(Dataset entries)
_ _ _

/-- 60_exceptions.md R282, R284, R289: how a run ends, and that it never executes more than its budget. -/
def Obligations.RunWithinBudget : Prop :=
  ∀ (max : Nat) (s t : State), run max s = .next t →
    t.activeRun = none ∧
    ∃ r, t.lastResult = some r ∧ r.executed ≤ max ∧
      (r.ending = .budgetExhausted → r.executed = max ∧ t.execState = .running) ∧
      (r.ending = .halt → t.execState = .halted) ∧
      (∀ imm, r.ending = .softwareInterrupt imm → t.execState = .running) ∧
      ∀ rec, r.ending = .fault rec → t.execState = .faulted ∧ r.executed < max

/-! ## Invariants -/

/-- The memories keep their canonical form, the MMU keeps the invariants of 20_memory.md R82 (with what R80, R81, R83 and R84 say of
pools, entries and processes), and a run is in progress only while Running: every step keeps them. -/
def Obligations.StepKeepsInvariant : Prop := ∀ s t : State, Inv s → step s = .next t → Inv t

/-- The invariant holds after reset. -/
def Obligations.ResetHasInvariant : Prop := Inv State.reset

/-- 60_exceptions.md R285, 93_implementation_defined.md I13: in a state of the invariant every step, every instruction and every run
answers a next state: the model's stops are not reached. -/
def Obligations.StepsNeverStop : Prop :=
  ∀ s : State, Inv s → (∃ t, step s = .next t) ∧ (∀ i, ∃ t, exec i s = .next t) ∧ ∀ max, ∃ t, run max s = .next t ∧ Inv t

/-- 20_memory.md R82: every host operation keeps the invariant, but a host's own allocate_one and return_one (log 7). -/
def Obligations.HostCallsKeepInvariant : Prop :=
  ∀ (s : State) (call : HostCall), Inv s → (∀ p, call ≠ .allocateOne p) → (∀ p n, call ≠ .returnOne p n) →
    Inv (hostCall call s).2

/-! ## The bus and the MMU -/

/-- 20_memory.md R73, R74: where the bus sends an access of n bytes, n at least 1. -/
def Obligations.RouteTable : Prop :=
  ∀ (cfg : Params) (a : Word) (n : Nat) (k : AccessKind) (last : Nat), 1 ≤ n → last = a.toNat + n - 1 →
    (0xFFFFFFFF < last → route cfg a n k = .fault (.memoryOutOfBounds a)) ∧
    (last ≤ 0xFFFFFFFF →
      (cfg.romBase ≤ a.toNat ∧ last < cfg.romBase + cfg.romSize →
        (k = .write ∨ k = .swap → route cfg a n k = .fault (.writeToReadOnly a)) ∧
        (k = .read ∨ k = .fetch → route cfg a n k = .rom (a.toNat - cfg.romBase))) ∧
      (¬ (cfg.romBase ≤ a.toNat ∧ last < cfg.romBase + cfg.romSize) →
        (cfg.ramBase ≤ a.toNat ∧ last < cfg.ramBase + cfg.ramSize → route cfg a n k = .ram (a.toNat - cfg.ramBase)) ∧
        (¬ (cfg.ramBase ≤ a.toNat ∧ last < cfg.ramBase + cfg.ramSize) →
          (cfg.vmBase ≤ a.toNat ∧ last < cfg.vmBase + cfg.vmSize → route cfg a n k = .vm) ∧
          (¬ (cfg.vmBase ≤ a.toNat ∧ last < cfg.vmBase + cfg.vmSize) →
            route cfg a n k = .fault (.memoryOutOfBounds a)))))

/-- 20_memory.md R90: the decisions of a translation. -/
def Obligations.TranslateDecisions : Prop :=
  ∀ (s : State) (p : Nat) (k : AccessKind) (fa : Word),
    (s.current = none → s.translate p k fa = .fault (.pageFault fa p k .unmapped) s) ∧
    (∀ pid, s.current = some pid → assocFind (s.table pid) p = none →
      s.translate p k fa = .fault (.pageFault fa p k .unmapped) s) ∧
    ∀ pid e, s.current = some pid → assocFind (s.table pid) p = some e →
      (k.writes = true → e.write = false → s.translate p k fa = .fault (.pageFault fa p k .permission) s) ∧
      (k = .fetch → e.execute = false → s.translate p k fa = .fault (.pageFault fa p k .permission) s) ∧
      ((k.writes = true → e.write = true) → (k = .fetch → e.execute = true) →
        (∀ f, e.loc = .frame f → (k.writes = true → e.cow = false) → s.translate p k fa = .ok f s) ∧
        (∀ d, e.loc = .disk d → s.pool (framePool e.kernel) = [] →
          s.translate p k fa = .fault (.resourceExhausted (framePool e.kernel)) s) ∧
        (∀ f, e.loc = .frame f → k.writes = true → e.cow = true → 1 < s.frameRefOf f → s.pool (framePool e.kernel) = [] →
          s.translate p k fa = .fault (.resourceExhausted (framePool e.kernel)) s) ∧
        (∀ f t, s.translate p k fa = .ok f t →
          ∃ e', t.entry p = some e' ∧ e'.loc = .frame f ∧ (k.writes = true → e'.cow = false)))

_ _ _

[What the task requires] Copy every line in the data above that has the string "false" in it.

[The completed task]
      (k.writes = true → e.write = false → s.translate p k fa = .fault (.pageFault fa p k .permission) s) ∧
      (k = .fetch → e.execute = false → s.translate p k fa = .fault (.pageFault fa p k .permission) s) ∧
        (∀ f, e.loc = .frame f → (k.writes = true → e.cow = false) → s.translate p k fa = .ok f s) ∧
          ∃ e', t.entry p = some e' ∧ e'.loc = .frame f ∧ (k.writes = true → e'.cow = false)))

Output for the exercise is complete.